Lab M26: make your evals run themselves (and block bad merges)
You'll need: your venv. The core lab needs no API key and costs nothing (the gate is deterministic). Time: about 40 minutes. Work in your breakout pair.
Heads up: this builds straight on M20's evals. The new idea is to AUTOMATE them: a gate that exits non-zero on failure, wired into CI so a regression turns the build red and blocks the merge. Nothing here can harm your computer, and there is nothing to spend.
This lab has two parts: - Part A: run the gate green, then watch a regression turn it red (and see the exit codes). - Part B: read the GitHub Actions workflow, and practice "every bug becomes a test".
flowchart LR
PUSH["git push / PR"] --> CI["GitHub Actions"]
CI --> RUN["run_evals.py"]
RUN -->|all pass, exit 0| GREEN["build green: merge allowed"]
RUN -->|regression, exit 1| RED["build red: merge blocked"]
Part A: the gate
Step 1: Set up
Copy the solution/ files into a folder. Activate your venv. No installs, no key.
python -c "print('ready')"
ready.
Step 2: Run the gate on the good app
python demo.py
==== GOOD CHANGE (current app) ====
[pass] hours: ...
[pass] reset: ...
[pass] location: ...
3/3 (100%), threshold 100% -> GATE PASSED (merge allowed)
==== REGRESSION (a bug slips in) ====
[FAIL] reset: 'Please contact support.'
2/3 (67%), threshold 100% -> GATE FAILED (merge blocked)
Step 3: See the exit code (what CI actually checks)
python run_evals.py ; echo "exit code: $?"
python run_evals.py --buggy ; echo "exit code: $?"
exit code: 0 and the buggy run prints exit code: 1.
This is the hinge of the whole module: CI passes a build when the command exits 0 and fails it when
the command exits non-zero. Open run_evals.py and find the sys.exit.
Step 4: See quality tracked over time
Run the gate a couple of times and look at the recorded history:
python run_evals.py >/dev/null ; python run_evals.py --buggy >/dev/null ; cat eval_history.json
[1.0, 0.667], the pass rate of each run. A trend, not just a
snapshot. Delete eval_history.json when done.
Part B: into CI, and the EDD habit
Step 5: Read the GitHub Actions workflow
Open evals-ci.yml. It runs on every push and pull_request, sets up
Python, and runs python run_evals.py.
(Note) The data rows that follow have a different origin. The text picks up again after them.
-- ==== Sys2Proof/Certificates/Slice0/Obligations.lean ====
section
/-! DEFINITION. The statements about the core, each from the numbered rules of spec/ that its docstring cites. -/

open Sys2Proof Sys2Proof.Machine

/-! ## The command word and the step -/

/-- R63: decoding follows the pseudocode's tests, in its order, on every word. -/
def Obligations.DecodeFollowsPseudocode : Prop :=
  ∀ w : Byte,
    let rsv := w.toNat / 64
    let op := w.toNat % 4
    let flags := w.toNat / 4 % 16
    let ds := w.getLsbD 3
    let dt := w.getLsbD 4
    let dp := w.getLsbD 5
    if rsv ≠ 0 then decode w = .error .reservedBits
    else if op = 3 then decode w = .error .reservedOperation
    else if op = 0 then decode w = if flags = 0 then .ok .b32enc else .error .codecFlags
    else if op = 1 then decode w = if flags = 0 then .ok .b32dec else .error .codecFlags
    else if w.getLsbD 2 = false then decode w = .ok (.totpgen dp dt ds)
    else decode w = .ok (.totpgenw dp dt ds)

/-- R50: the 18 legal values of `CMD`, and the response to every other value: `IllegalCommand`, `ERRCHAR` = 0,
`RESLEN` = 0, and no other register of the core touched (nothing is read, the primitive is not called). -/
def Obligations.IllegalCommandWords : Prop :=
  (∀ w : Byte, (∃ i, decode w = .ok i) ↔
    w ∈ [0x00, 0x01, 0x02, 0x0A, 0x12, 0x1A, 0x22, 0x2A, 0x32, 0x3A,
      0x06, 0x0E, 0x16, 0x1E, 0x26, 0x2E, 0x36, 0x3E]) ∧
  ∀ (s : State) (r : Request) (rest : List HostMove) (e : DecodeError),
    s.pending = .request r :: rest → decode r.cmd = .error e →
    step s = .next { s with req := r, pending := rest, resp := ⟨.illegalCommand, 0, ⟨[], 0⟩⟩ }

/-- R46, R47: decoding an encoded instruction gives it back, and a word that decodes is the encoding of what it
decodes to. -/
def Obligations.DecodeEncodeAgree : Prop :=
  (∀ i : Instr, decode (encode i) = .ok i) ∧ ∀ (w : Byte) (i : Instr), decode w = .ok i → encode i = w

/-- Sanity: command words written out bit by bit from R46 and R47 decode to the instructions they stand for. -/
def Obligations.SampleWordsDecode : Prop :=
  decode 0b00000000 = .ok .b32enc ∧ decode 0b00000001 = .ok .b32dec ∧
  decode 0b00111010 = .ok (.totpgen true true true) ∧ decode 0b00001010 = .ok (.totpgen false false true) ∧
  decode 0b00010110 = .ok (.totpgenw false true false) ∧ decode 0b00100110 = .ok (.totpgenw true false false)

/-- R38, R63, R137: when the host's next move is a request whose command word decodes to `i`, the step is `exec i` on the
state in which the request stands on the ports and the move is gone, and then the transient registers are released: the
core between requests holds 0 in each. The list of moves is the model's own (assumption log 7). -/
def Obligations.StepRunsDecodedInstruction : Prop :=
  ∀ (s : State) (r : Request) (rest : List HostMove) (i : Instr),
    s.pending = .request r :: rest → decode r.cmd = .ok i →
    ∃ t, exec i { s with req := r, pending := rest } = .next t ∧
      step s = .next { t with codec := CodecRegs.zero, gen := GenRegs.zero }

/-- R137, R145: with no move of the host the core is idle and nothing changes. Between requests it holds nothing but
`ALGOK` and the last response: a step from such a state ends in such a state, and so does every step that runs an
operation. What it answers to the host's moves to come then depends on `ALGOK` alone. -/
def Obligations.IdleStepChangesNothing : Prop :=
  (∀ s : State, s.pending = [] → step s = .next s) ∧
  (∀ s t : State, s.Idle → step s = .next t → t.Idle) ∧
  (∀ (s t : State) (r : Request) (rest : List HostMove) (i : Instr),
    s.pending = .request r :: rest → decode r.cmd = .ok i → step s = .next t → t.Idle) ∧
  ∀ (s s' : State) (r : Request) (rest : List HostMove), s.Idle → s'.Idle → s.algok = s'.algok →
    step { s with pending := .request r :: rest } = step { s' with pending := .request r :: rest }
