theorem witness_ResponseReadsListedPortsOnly :
    let s := machine (request 0x3A mzxw6)
    let s' := machine { request 0x3A mzxw6 with start := 7, step := 0, pinlen := 12, wallclk := 0 }
    s.req.src = s'.req.src ∧ s.req.now = s'.req.now ∧ s.algok = s'.algok ∧
      s.req.start ≠ s'.req.start ∧ s.req.step ≠ s'.req.step ∧ s.req.pinlen ≠ s'.req.pinlen ∧
    (waiting (request 0xFF [])).pending = [.request (request 0xFF [])] ∧
      decode (request 0xFF []).cmd = .error .reservedBits := by decide

theorem witness_ResponseReadsListedPortsOnly_wallclock :
    let s := machine (request 0x3E mzxw6)
    let s' := machine { request 0x3E mzxw6 with start := 7, step := 0, pinlen := 12, now := 0 }
    s.req.src = s'.req.src ∧ s.req.wallclk = s'.req.wallclk ∧ s.algok = s'.algok ∧ s.req.now ≠ s'.req.now := by decide

theorem witness_RepeatedRequestSameResponse :
    ∃ t, exec (.totpgenw true true true) (machine (request 0x3E mzxw6)) = .next t := ⟨_, rfl⟩

theorem witness_StepKeepsInvariant :
    let s : State := { State.reset with pending := [.request (request 0x01 mzxw6)] }
    s.Inv ∧ s.OperandsCanonical ∧ ∃ t, step s = .next t := by
  refine ⟨⟨⟨rfl, rfl⟩, ⟨rfl, fun _ => rfl, fun _ => rfl⟩, rfl⟩,
    ⟨rfl, fun r hr => ?_⟩, _, rfl⟩
  simp only [List.mem_singleton, HostMove.request.injEq, reduceCtorEq, or_false] at hr
  subst hr
  exact Buffer.wf_ofBytes mzxw6

theorem witness_CodecFrame :
    (∃ t, exec .b32enc (machine (request 0x00 mzxw6)) = .next t) ∧
      ∃ t, exec .b32dec (machine (request 0x01 mzxw6)) = .next t := ⟨⟨_, rfl⟩, _, rfl⟩

theorem witness_GeneratorFrame :
    (∃ t, exec (.totpgen true true true) (machine (request 0x3A mzxw6)) = .next t) ∧
      ∃ t, exec (.totpgenw true true true) (machine (request 0x3E mzxw6)) = .next t := ⟨⟨_, rfl⟩, _, rfl⟩

/-- V11 row `"MZXW6\x80"`, and 0xFF at the front: a code of no class is invalid whatever `TRIM_SET` holds. -/
theorem witness_CharacterClasses : 0x80 ≤ (0xFF : Byte).toNat ∧ isLower 0x61 = true ∧ isLower 0x41 = false ∧
    dec Config.params (mzxw6 ++ [0x80]) = .error 0x80 ∧ dec Config.params (0xFF :: mzxw6) = .error 0xFF := by decide

theorem witness_EncodeResult : (machine (request 0x00 mzxw6)).req.src.len < 2 ^ 28 := by decide

/-- Both sides of the guard at its boundary. -/
theorem witness_EncodeLengthGuard :
    2 ^ 28 ≤ (machine { request 0x00 [] with src := ⟨[], 2 ^ 28⟩ }).req.src.len ∧
      (machine { request 0x00 [] with src := ⟨[], 2 ^ 28 - 1⟩ }).req.src.len < 2 ^ 28 := by decide

theorem witness_EncodeEmpty : (machine (request 0x00 [])).req.src.len = 0 := by decide

theorem witness_EncodeLengths :
    mzxw6.length = 5 * 1 + 0 ∧ ([1, 2, 3, 4] : List Byte).length = 5 * 0 + 4 := by decide

theorem witness_EncodeAlphabetOnly : ∃ t, exec .b32enc (machine (request 0x00 mzxw6)) = .next t ∧
    (0x4A : Byte) ∈ t.resp.res.bytes := ⟨_, rfl, by decide⟩

theorem witness_EncodeStreamingAgrees : 5 ≤ mzxw6.length := by decide

theorem witness_EncodeInjective : enc [0xFF] = enc [0xFF] ∧ enc [0xFF] ≠ enc [0xFE] := by decide

theorem witness_EncodeSplits : (enc [0xFF]).getLast? = some 0x34 ∧ mzxw6.length % 5 = 0 := by decide

/-- Runs at both ends, and a set of R79 beyond the default: with DEL in it the last row of V11 decodes, and with the
default it does not. -/
theorem witness_TrimRemovesLongestRuns :
    let S : Byte → Bool := fun c => c == 0x20 || c == 0x7F
    S 0x20 = true ∧ (∀ c, S c = true → isSymbol c = false ∧ isLower c = false ∧ c ≠ 0x2D ∧ c ≠ 0x3D ∧
      c.toNat < 0x80) ∧
    dec { stub with trimSet := S } (mzxw6 ++ [0x7F]) = .ok [0x66, 0x6F, 0x6F] ∧ dec stub (mzxw6 ++ [0x7F]) = .error 0x7F ∧
    (trim stub [0x09, 0x41, 0x20]).head? = some 0x41 ∧
    (trim stub [0x09, 0x41, 0x20]).getLast? = some 0x41 ∧ inTrimSet stub 0x20 = true := by decide

theorem witness_DecodeResult : ∀ c ∈ clean Config.params (machine (request 0x01 mzxw6)).req.src.bytes,
    isSymbol c = true := by decide

theorem witness_DecodeFirstInvalid :
    clean Config.params (machine (request 0x01 mz0w6)).req.src.bytes = [0x4D, 0x5A] ++ 0x30 :: [0x57, 0x36] ∧
      (∀ x ∈ ([0x4D, 0x5A] : List Byte), isSymbol x = true) ∧ isSymbol 0x30 = false := by decide

theorem witness_DecodeStreamingAgrees : (∀ x ∈ mzxw6, isSymbol x = true) ∧ isSymbol 0x30 = false := by decide

theorem witness_DecodeEmptyTexts :
    (∀ c ∈ (machine (request 0x01 [0x20, 0x20])).req.src.bytes, inTrimSet Config.params c = true) ∧
      ∀ c ∈ (machine (request 0x01 [0x20, 0x2D, 0x3D])).req.src.bytes, isSep c = true ∨ isPad c = true := by decide

theorem witness_RoundTrip : (machine (request 0x00 mzxw6)).req.src.len < 2 ^ 28 := by decide

/-- Both cases: a symbol that completes no byte and one that does. -/
theorem witness_ExtraSymbolIgnored : (∀ x ∈ mzxw6, isSymbol x = true) ∧ mzxw6.length % 8 = 5 ∧ isSymbol 0x37 = true ∧
    dec stub ([0x41] ++ [0x41]) ≠ dec stub [0x41] := by decide

/-- An offender inside the text, 0x30. -/
theorem witness_OffenderIsRawCode : ∃ t, exec .b32dec (machine (request 0x01 mz0w6)) = .next t ∧
    t.resp.status = .invalidCharacter ∧ t.resp.errchar = 0x30 := ⟨_, rfl, by decide, by decide⟩

theorem witness_SeparatorsAndCaseTolerated : ∀ c ∈ ([0x6D, 0x2D, 0x20, 0x5A] : List Byte),
    inTrimSet stub c = true → c = 0x20 := by decide

theorem witness_DecodeLengthBound : ∃ t, exec .b32dec (machine (request 0x01 mzxw6)) = .next t ∧
    t.resp.res.len = 5 * 5 / 8 := ⟨_, rfl, by decide⟩

theorem witness_UnsupportedWithoutPrimitive : ({ machine (request 0x3A mzxw6) with algok := false } : State).algok = false :=
  rfl

/-- The boundary values of the PIN length, on both sides. -/
theorem witness_PinLengthChecked : (machine (request 0x02 mzxw6)).algok = true ∧
    ([0, 10, -1, 0x80000000] : List PinLen).all (fun p => !(decide (1 ≤ p.toInt) && decide (p.toInt ≤ 9))) = true ∧
    ([1, 9] : List PinLen).all (fun p => decide (1 ≤ p.toInt) && decide (p.toInt ≤ 9)) = true ∧
    ∃ t, exec (.totpgen false false false) (machine (request 0x02 mzxw6)) = .next t :=
  ⟨rfl, by decide, by decide, _, rfl⟩

/-- A step of 0, which is rejected, and of 1, which is not. -/
theorem witness_TimeStepChecked :
    let s := machine { request 0x02 mzxw6 with step := 0 }
    s.algok = true ∧ 1 ≤ s.req.pinlen.toInt ∧ s.req.pinlen.toInt ≤ 9 ∧ s.req.step.toInt ≤ 0 ∧
      ¬((1 : Time).toInt ≤ 0) ∧ next? (exec (.totpgen false false false) s) (fun t => t.resp.status == .invalidTimeStep) =
        true := by decide
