-- ==== Sys2Proof/Machine/State.lean ====
section
/-! DEFINITION. The state of the part: every piece of state that the spec gives each block, as plain data, and the
values after a pin reset (R15, R36, R51, R68, R79, R93, R102, R129, R142, R162, R175). -/

namespace Sys2Proof.Machine

/-! ## The house clock unit (chapter 1) -/

/-- House rate: codes 0 and 1 (section 1.10). -/
inductive HouseRate where
  | k48
  | k96
deriving DecidableEq, Repr

/-- How house sample boundaries are made (section 1.4). -/
inductive Regime where
  | free
  | following
  | holdover
deriving DecidableEq, Repr

/-- A watch on a reference source (R4). `lastEdge` is the time of the source's last edge, none for "no edge yet";
`since` is the instant from which its silence is timed: the last edge, the start of the watch, or the last silence
loss. Both in oscillator periods. -/
structure Watch where
  lastEdge : Option Nat
  since : Nat
deriving DecidableEq, Repr

/-- The record of the house clock unit (section 1.1). `now`, `sampleStart`, `sampleEnd` and `holdBase` hold the
instants that R1, R2, R9 and R10 speak of, in oscillator periods. The house tick counter is `tickCounter`, computed
from these fields as R2 says it always equals. -/
structure Hcu where
  rate : HouseRate
  requested : ClockSource
  regime : Regime
  active : ClockSource
  candidate : Option ClockSource
  /-- Good-period count (R5). -/
  goodCount : Nat
  /-- Run sum, in oscillator periods (R5). -/
  runSum : Nat
  /-- The good periods counted so far, oldest first: they seed `periods` (R7). -/
  qualPeriods : List Nat
  /-- The last 256 good periods of the followed source, oldest first (R7). -/
  periods : List Nat
  /-- Holdover period, in units of 1/256 oscillator period. -/
  holdover : Nat
  /-- House sample counter. -/
  count : Word32
  /-- The present instant, in oscillator periods. -/
  now : Nat
  /-- The instant T0 at which the house sample in progress began (R10). -/
  sampleStart : Nat
  /-- The instant at which the house sample in progress ends; none where only a good edge ends it (R7, R10). -/
  sampleEnd : Option Nat
  /-- In HOLDOVER after its first boundary: that boundary's instant B, and the number n of the next boundary
  B + floor(n × M / 256) (R9). -/
  holdBase : Option (Nat × Nat)
  /-- The watch on the followed source (R3). -/
  activeWatch : Option Watch
  /-- The watch on the candidate (R3). -/
  candidateWatch : Option Watch
deriving DecidableEq, Repr

/-! ## Faders (chapter 5) -/

/-- A fader's state (R70): OPEN, CLOSING, SHUT, OPENING. -/
inductive FaderState where
  | opened
  | closing
  | shut
  | opening
deriving DecidableEq, Repr

/-- A fader: its state and its level (R70). -/
structure Fader where
  state : FaderState
  level : Nat
deriving DecidableEq, Repr

/-! ## Ingress ports, rate trackers and resamplers (chapters 2, 3 and 4) -/

/-- A port's nominal rate: codes 0 to 3 (section 2.1). -/
inductive IngressRate where
  | r44100
  | r48000
  | r88200
  | r96000
deriving DecidableEq, Repr

/-- A port's state (chapter 2): OFF, HUNT, SEEDING, LOCKED, BARRED. -/
inductive PortState where
  | off
  | hunt
  | seeding
  | locked
  | barred
deriving DecidableEq, Repr

/-- A port's receiver (R16): in search, with the byte before the next one in hand, or in collect, with the body
bytes collected so far. -/
inductive Receiver where
  | search (inHand : Option Byte)
  | collect (body : List Byte)
deriving DecidableEq, Repr

/-- The tracker's window state (R37, R38). -/
inductive Window where
  | idle
  | waiting
  | timing (start : Word32) (count : Nat)
deriving DecidableEq, Repr

/-- A rate tracker (R37). Its S0 and half-widths are derived: `nominalStep`. -/
structure Tracker where
  window : Window
  sMeas : Nat
  sFilt : Nat
  sApplied : Nat
deriving DecidableEq, Repr

/-- A resampler (R52). Its mode is `Port.mode`, which follows the port's state. -/
structure Resampler where
  /-- Read position, integer part i. -/
  int : Word32
  /-- Read position, fraction F, in units of 2^-24 frame. -/
  frac : Nat
  slipPending : Bool
  held : Frame
  softSlips : Nat
  hardSlips : Nat
  overshoots : Nat
deriving DecidableEq, Repr

/-- The record of one ingress port with its tracker, resampler and port fader (section 2.1, R31). -/
structure Port where
  enable : Bool
  rateCode : IngressRate
  latency : Nat
  windowExp : Nat
  acceptTag : Byte
  acceptMask : Byte
  state : PortState
  /-- Consecutive-good count. -/
  goodRun : Nat
  /-- Error score. -/
  score : Nat
  degraded : Bool
  /-- Frames written, W. -/
  written : Word32
  lastFrame : Frame
  lastCapture : Option Word32
  /-- Eight history rings of 64 samples, one per slot (R25). -/
  rings : Vector (Vector Sample 64) 8
  badChecks : Nat
  foreigns : Nat
  conceals : Nat
  losses : Nat
  rateFaults : Nat
  receiver : Receiver
  tracker : Tracker
  resampler : Resampler
  fader : Fader
deriving DecidableEq, Repr

/-! ## Lanes, route lists and cues (chapters 6, 7 and 8) -/

/-- A lane's reference to one port-slot. -/
structure Binding where
  port : Fin 6
  slot : Fin 8
deriving DecidableEq, Repr

/-- A lane's return mode. -/
inductive ReturnMode where
  | hold
  | auto
deriving DecidableEq, Repr

/-- One of a lane's two bindings. -/
inductive Which where
  | primary
  | alternate
deriving DecidableEq, Repr

/-- A lane selector with its lane fader (R80). -/
structure Lane where
  primary : Option Binding
  alternate : Option Binding
  mode : ReturnMode
  mute : Bool
  selection : Option Which
  pendingSwitch : Option Which
  fader : Fader
deriving DecidableEq, Repr

/-- The ramp fields of a route entry, present while a cue is ACTIVE on its lane (R94). -/
structure Ramp where
  start : Nat
  target : Nat
  leaving : Bool
deriving DecidableEq, Repr

/-- A route entry (R94). -/
structure RouteEntry where
  line : Fin 64
  gain : Nat
  ramp : Option Ramp
deriving DecidableEq, Repr

/-- What a loaded cue holds (R109). -/
structure Cue where
  lane : Fin 48
  priority : Nat
  due : Word32
  /-- Ramp length N. -/
  ramp : Nat
  /-- Target set: (line, gain), ascending line order. -/
  targets : List (Fin 64 × Nat)
deriving DecidableEq, Repr

/-- How a cue ended (R109). -/
inductive CueOutcome where
  | completed
  | cut
  | aborted
  | noroom
deriving DecidableEq, Repr

/-- A cue slot: its state, with the fields that the state makes present (R109). `activated` is the activation house
sample, `late` the lateness, which an ACTIVE slot keeps for its outcome record (R115). -/
inductive CueSlot where
  | free
  | armed (cue : Cue)
  | active (cue : Cue) (progress : Nat) (activated : Word32) (late : Nat)
  | spent (cue : Cue) (outcome : CueOutcome) (late : Nat) (activated : Option Word32)
deriving DecidableEq, Repr

/-! ## Speaker lines, conditions, link (chapters 9, 11 and 12) -/

/-- A speaker line with its line fader (R130) and its clip counter (R107). -/
structure Line where
  trim : Nat
  delay : Nat
  mute : Bool
  /-- Delay buffer, oldest first. -/
  buffer : List Sample
  fader : Fader
  clips : Nat
deriving DecidableEq, Repr

/-- The operating state (R143). -/
inductive OpState where
  | config
  | starting
  | run
  | stopping
deriving DecidableEq, Repr

/-- One of the twelve conditions in the condition unit (R154, R155): its latch and detail set (bit n for item n),
whether it is enabled, and whether its rank is in service. -/
structure Condition where
  latched : Bool
  detail : BitVec 64
  enabled : Bool
  inService : Bool
deriving DecidableEq, Repr

/-- The link receiver's state (R164). -/
inductive LinkRx where
  | idle
  | collecting
  | escaped
deriving DecidableEq, Repr

/-- A checked request waiting in the request queue (R168). -/
structure QueuedRequest where
  broadcast : Bool
  request : Request
deriving DecidableEq, Repr

/-- A reply being sent (R169): its bytes on the wire, delimiters and stuffing included, and whether it answers an
addressed Restart, which executes when it has left (R151). -/
structure Transmission where
  wire : List Byte
  restart : Bool
deriving DecidableEq, Repr

/-- The control link interface (chapter 12). `tx` is none while the transmitter is idle. -/
structure Link where
  rx : LinkRx
  buffer : List Byte
  queue : List QueuedRequest
  tx : Option Transmission
  /-- The value on the address pins ADR0 to ADR3 (R163). -/
  address : Address
  badChecks : Nat
  framings : Nat
  overflows : Nat
deriving DecidableEq, Repr

/-! ## The whole part -/

/-- The state of the part. The last four fields are the model's own: `cueTaken` marks the lanes whose one
activation of the house sample in progress has been made (R113), `draws` counts the free values drawn, and `pending`
is the queue of commands that wait for the part. -/
structure State where
  hcu : Hcu
  ports : Vector Port 6
  lanes : Vector Lane 48
  /-- Route lists, one per lane (R95). -/
  routes : Vector (List RouteEntry) 48
  cues : Vector CueSlot 32
  lines : Vector Line 64
  /-- The frame each egress port is sending or last sent, EP0 first (R135); empty before the first. -/
  egress : Vector (List Byte) 8
  op : OpState
  conditions : Vector Condition 12
  link : Link
  cueTaken : Vector Bool 48
  draws : Nat
  pending : List Instr
deriving DecidableEq, Repr

/-- Why a command stops with a fault. Nobody raises one: no rule of the spec stops the part, so the type is empty
(safe). -/
inductive Fault where
deriving DecidableEq, Repr

/-- Why a command has no meaning. -/
inductive Refusal where
  /-- Raised by `exec` alone, for a command that the model has not reached; safe. No arm of this model raises it. -/
  | notModelled (mnemonic : String)
deriving DecidableEq, Repr

/-! ## Values after a pin reset -/

/-- Nominal house sample period in oscillator periods (section 1.1). -/
def HouseRate.nominal : HouseRate → Nat
  | .k48 => 512
  | .k96 => 256

/-- A fader after either reset (R79). -/
def Fader.atReset : Fader := ⟨.shut, 0⟩

/-- Eight zero samples. -/
def Frame.zero : Frame := Vector.replicate 8 0

/-- Eight history rings of zeros. -/
def zeroRings : Vector (Vector Sample 64) 8 := Vector.replicate 8 (Vector.replicate 64 0)

/-- A tracker after either reset (R51). -/
def Tracker.atReset : Tracker := ⟨.idle, 0, 0, 0⟩

/-- A resampler after either reset (R68, R69). -/
def Resampler.atReset : Resampler := ⟨0, 0, false, Frame.zero, 0, 0, 0⟩

/-- The house clock unit after a pin reset (R15); the first house sample begins at instant 0. R15 gives the store of
256 good periods (R7) no value: `periods` and `qualPeriods` start empty. DESIGN CHOICE, unsafe, log entry 25. -/
def Hcu.atReset : Hcu where
  rate := .k48
  requested := .internal
  regime := .free
  active := .internal
  candidate := none
  goodCount := 0
  runSum := 0
  qualPeriods := []
  periods := []
  holdover := 131072
  count := 0
  now := 0
  sampleStart := 0
  sampleEnd := some 512
  holdBase := none
  activeWatch := none
  candidateWatch := none

/-- A port after a pin reset (R36, R51, R68, R79). -/
def Port.atReset : Port where
  enable := false
  rateCode := .r48000
  latency := 24
  windowExp := 9
  acceptTag := 0
  acceptMask := 0
  state := .off
  goodRun := 0
  score := 0
  degraded := false
  written := 0
  lastFrame := Frame.zero
  lastCapture := none
  rings := zeroRings
  badChecks := 0
  foreigns := 0
  conceals := 0
  losses := 0
  rateFaults := 0
  receiver := .search none
  tracker := Tracker.atReset
  resampler := Resampler.atReset
  fader := Fader.atReset

/-- A lane after a pin reset (R93). -/
def Lane.atReset : Lane := ⟨none, none, .hold, false, none, none, Fader.atReset⟩

/-- A line after a pin reset (R142). -/
def Line.atReset : Line := ⟨32768, 0, false, [], Fader.atReset, 0⟩

/-- A condition after either reset (R162): not latched, no detail, enabled, not in service. -/
def Condition.atReset : Condition := ⟨false, 0, true, false⟩

/-- The link interface after a pin reset (R175), at address 0: the spec gives the address pins no value.
DESIGN CHOICE, unsafe, log entry 1. -/
def Link.atReset : Link := ⟨.idle, [], [], none, 0, 0, 0, 0⟩

/-- The part right after a pin reset. -/
def State.reset : State where
  hcu := Hcu.atReset
  ports := Vector.replicate 6 Port.atReset
  lanes := Vector.replicate 48 Lane.atReset
  routes := Vector.replicate 48 []
  cues := Vector.replicate 32 .free
  lines := Vector.replicate 64 Line.atReset
  egress := Vector.replicate 8 []
  op := .config
  conditions := Vector.replicate 12 Condition.atReset
  link := Link.atReset
  cueTaken := Vector.replicate 48 false
  draws := 0
  pending := []

end Sys2Proof.Machine
end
Because that command exits non-zero on a regression, the build
goes red and a required check blocks the merge.
You should now see: the workflow needs no API key, because the gate is deterministic. There is
an optional, commented second job for live evals on a schedule, which reads the key from a CI secret
(never a file). To use this in your own project, copy the file to .github/workflows/evals.yml.
Step 6: Why CI is deterministic (the design choice)
Read the comment at the top of evals-ci.yml and section 4 of notes.md.
You should now see (in your words): CI runs deterministic checks (mock or recorded responses) so it is fast, free, and repeatable; live model evals run on a schedule, not on every commit. A gate that costs money or flakes randomly gets ignored, so you keep the always-on gate cheap and certain.
Step 7: Practice "every bug becomes a test"
A user reports the agent cannot answer "Do you offer refunds?". Open
starters/add_eval_case.py:
1. It already adds a refunds case. Run it: python add_eval_case.py. The case FAILS (the bug is real).
2. Open app.py and add a refund answer (a line that returns something containing
"refund" for refund questions).
3. Run python add_eval_case.py again: the case now PASSES.
You should now see: a bug became a failing test, then a fix made it pass, and that test now guards against the bug forever. That loop, fail first then fix, is evaluation-driven development.
Step 8: Show it
Post your green gate (exit 0) next to the blocked regression (exit 1), and one sentence on what you would put in CI on every push versus what you would run live on a schedule.
If you get stuck
ModuleNotFoundError-> run from inside the folder with the solution.pyfiles.- Exit code is always 0 -> you ran
demo.py(which never exits non-zero); userun_evals.pyand check$?. - The refunds case still fails after editing -> make sure your new answer in
app.pyactually contains the word "refund", and that the refund branch is reached before the catch-all return. - Want CI to run live evals? -> add the optional job in
evals-ci.ymland setANTHROPIC_API_KEYas a repo secret (Settings -> Secrets). Never commit the key.